The budget's announcement of a Lifetime ISA for people aged under 40 is hugely significant because it could change the way people invest. While the details are somewhat vague at the present time, the fundamentals of the Lifetime ISA are that it will be available to anyone under the age of 40 and will act as a hybrid between a traditional pension and an ISA.
For example, amounts added to the Lifetime ISA would be from after-tax income (as is the case for the 'standard' ISA), but the government would then top up the amount by 25%. This essentially means that it offers the same tax benefit as a traditional pension for basic rate taxpayers, since the government tops up pension contributions by the amount of income tax paid at the present time.

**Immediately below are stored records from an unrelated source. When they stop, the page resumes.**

/-- The masks where a byte ends and the masks just before, in both variants. -/
theorem test_witness_AdvanceMovesOneBit :
    (0x01#8 : Byte) >>> 1 = 0#8 ∧ (0x02#8 : Byte) >>> 1 ≠ 0#8 ∧ 0x80 < 2 * (0x80#8 : Byte).toNat ∧
    2 * (0x40#8 : Byte).toNat ≤ 0x80 ∧ singleBit 0x20#8 = true ∧ decoderA.cfg.variant = .varW ∧
    ({ fullA with variant := .varV } : FullCfg).variant = .varV := by decide

theorem test_witness_advance_answers :
    advance decoderA ⟨0xC0FFFF#24, 0x01#8⟩ = .ok ⟨0xC10000#24, 0x80#8⟩ :=
  eq_of_answers (by decide +kernel)

/-- The character 0x11 of image A: one bit, a leaf. -/
theorem witness_char_leaf : CharWalk decoderA 4#16 ⟨0xC0FFFE#24, 0x04#8⟩ (⟨0xC0FFFE#24, 0x02#8⟩, 0x0011#16) :=
  .leaf (bit := false) (eq_of_answers (by decide +kernel)) (eq_of_answers (by decide +kernel))
    (by decide +kernel)

/-- The character 0xAC of image A: two bits, a branch and a leaf. -/
theorem witness_char_branch : CharWalk decoderA 4#16 cursor2 (⟨0xC10000#24, 0x20#8⟩, 0x00AC#16) :=
  .branch (bit := true) (c' := ⟨0xC10000#24, 0x40#8⟩) (eq_of_answers (by decide +kernel))
    (eq_of_answers (by decide +kernel)) (by decide +kernel)
    (.leaf (bit := true) (eq_of_answers (by decide +kernel)) (eq_of_answers (by decide +kernel))
      (by decide +kernel))

/-- A character past the end of image A, read at the first offset that does not exist. -/
theorem witness_char_fails :
    CharFails decoderA 4#16 ⟨0xC10002#24, 0x80#8⟩ (.session .romBounds 0x010002#24) :=
  .read (eq_of_raises (by decide +kernel))

theorem witness_message : MessageWalk decoderA cursor2 (⟨0xC10000#24, 0x20#8⟩, [0x00AC#16]) :=
  .last witness_char_branch (by decide)

theorem witness_message_fails : MessageFails decoderA ⟨0xC10002#24, 0x80#8⟩ (.session .romBounds 0x010002#24) :=
  .char witness_char_fails

/-- The mask of DecodeCharIsTheUnboundedLoop, DecodeMessageIsTheUnboundedLoop and EveryWalkEnds, with both endings. -/
theorem test_witness_walks :
    singleBit cursor2.shift = true ∧ singleBit (0x80#8 : Byte) = true ∧
    (∃ r, CharWalk decoderA decoderA.cfg.root cursor2 r) ∧ (∃ r, MessageWalk decoderA cursor2 r) ∧
    (∃ a, CharFails decoderA decoderA.cfg.root ⟨0xC10002#24, 0x80#8⟩ a) ∧
    (∃ a, MessageFails decoderA ⟨0xC10002#24, 0x80#8⟩ a) :=
  ⟨by decide, by decide, ⟨_, witness_char_branch⟩, ⟨_, witness_message⟩, ⟨_, witness_char_fails⟩,
    ⟨_, witness_message_fails⟩⟩

theorem test_witness_DelimitersEndMessages :
    decodeMessage decoderA cursor2 = .ok (⟨0xC10000#24, 0x20#8⟩, [0x00AC#16]) := eq_of_answers (by decide +kernel)

/-- Two decoders that differ in the shift-bit array and in a table address only. -/
theorem test_witness_DecodeCharReadsFiveRegisters :
    let e : Decoder := ⟨Params.standard, imageA, { fullA with addrOff := 0#24 }, tablesZero⟩
    decoderA.params = e.params ∧ decoderA.image = e.image ∧ decoderA.tables.off = e.tables.off ∧
      decoderA.tables.on = e.tables.on ∧ decoderA.cfg.root = e.cfg.root ∧ decoderA.cfg.readSize = e.cfg.readSize ∧
      decoderA.cfg.decodeMask = e.cfg.decodeMask ∧ decoderA.cfg.variant = e.cfg.variant ∧
      decoderA.cfg.mapper = e.cfg.mapper ∧ decoderA ≠ e := by decide +kernel

/-- The checks of a decoder command, one failing in each state: `FAULT`, `ConfigComplete`, the image, the assertions. -/
theorem test_witness_decoder_checks :
    faultedA.fault.isSome = true ∧ (attachedA.fault = none ∧ attachedA.cfg.full = none) ∧
    (({ readyA with rom := none } : State).fault = none ∧ ({ readyA with rom := none } : State).cfg.full = some fullA ∧
      ({ readyA with rom := none } : State).rom = none) ∧
    (narrowA.fault = none ∧ narrowA.cfg.full = some { fullA with idFirst := 0x10#16 } ∧ narrowA.rom = some imageA ∧
      narrowA.tables = none ∧
      runSetup narrowA.params imageA { fullA with idFirst := 0x10#16 } = .error (.session .assertion 1#24)) :=
  ⟨by decide, by decide +kernel, by decide +kernel, rfl, by decide +kernel, rfl, rfl, test_witness_setup_of_A.2⟩

/-- What holds once the checks have passed, before setup and after it; the clauses of DeccharAnswersTheCharacter are met by
the masks 0x03 and 0x80, witness_char_fails and witness_char_branch. -/
theorem test_witness_decoder_command :
    (readyA.fault = none ∧ readyA.cfg.full = some fullA ∧ readyA.rom = some imageA ∧
      readyA.tables = none ∧ runSetup readyA.params imageA fullA = .ok tablesA) ∧
    (loadedA.fault = none ∧ loadedA.cfg.full = some fullA ∧ loadedA.rom = some imageA ∧ loadedA.tables = some tablesA) ∧
    (0x03#8 : Byte).toNat ∉ [0x01, 0x02, 0x04, 0x08, 0x10, 0x20, 0x40, 0x80] ∧
    (0x80#8 : Byte).toNat ∈ [0x01, 0x02, 0x04, 0x08, 0x10, 0x20, 0x40, 0x80] :=
  ⟨⟨rfl, by decide +kernel, rfl, rfl, test_witness_setup_of_A.1⟩, ⟨rfl, by decide +kernel, rfl, rfl⟩, by decide,
    by decide⟩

However, the Lifetime ISA will be more flexible than a traditional pension. The amount invested will be available to be put towards a house after just one year, and will be able to be withdrawn tax-free from the age of 60 for retirement. With a traditional pension, no withdrawals are allowed until retirement, with them then generally being subject to taxation.
Of course, the Lifetime ISA is not quite as flexible as a 'standard' ISA, since with the latter the money can be withdrawn at any time for any purpose. However, it will provide the government bonus and, in many people's eyes, will provide sufficient flexibility regarding a house deposit to merit contributions from a relatively young age. And with house prices being so high relative to incomes, it is understandably highly challenging for younger people to save enough for a house deposit while also planning for their retirements. So the Lifetime ISA is likely to be very popular.
If an individual were to utilise a Lifetime ISA from a relatively young age, it could provide them with a healthy house deposit and a generous income in retirement. The following illustrations assume an annual return of 9.1%, which is the FTSE 100's annualised total return since its inception in 1984.
For example, if an individual invested the full £4,000 each year from the age of 21 and they benefitted from the government's £1,000 bonus each year, they would have a deposit of over £65,000 by the age of 30 for a house.
This could be withdrawn tax free, and the same individual could then contribute the same £4,000 per year until the age of 60, thereby generating a retirement fund of almost £680,000 (the government bonus of £1,000 per annum is only available until the age of 50).
Clearly, in the coming years the rules surrounding the Lifetime ISA are bound to change, and the scheme may become more or less generous at any given time. However, today is a very good day for younger people since it provides them with much-needed help to not only get on the property ladder, but also to plan ahead for their retirement.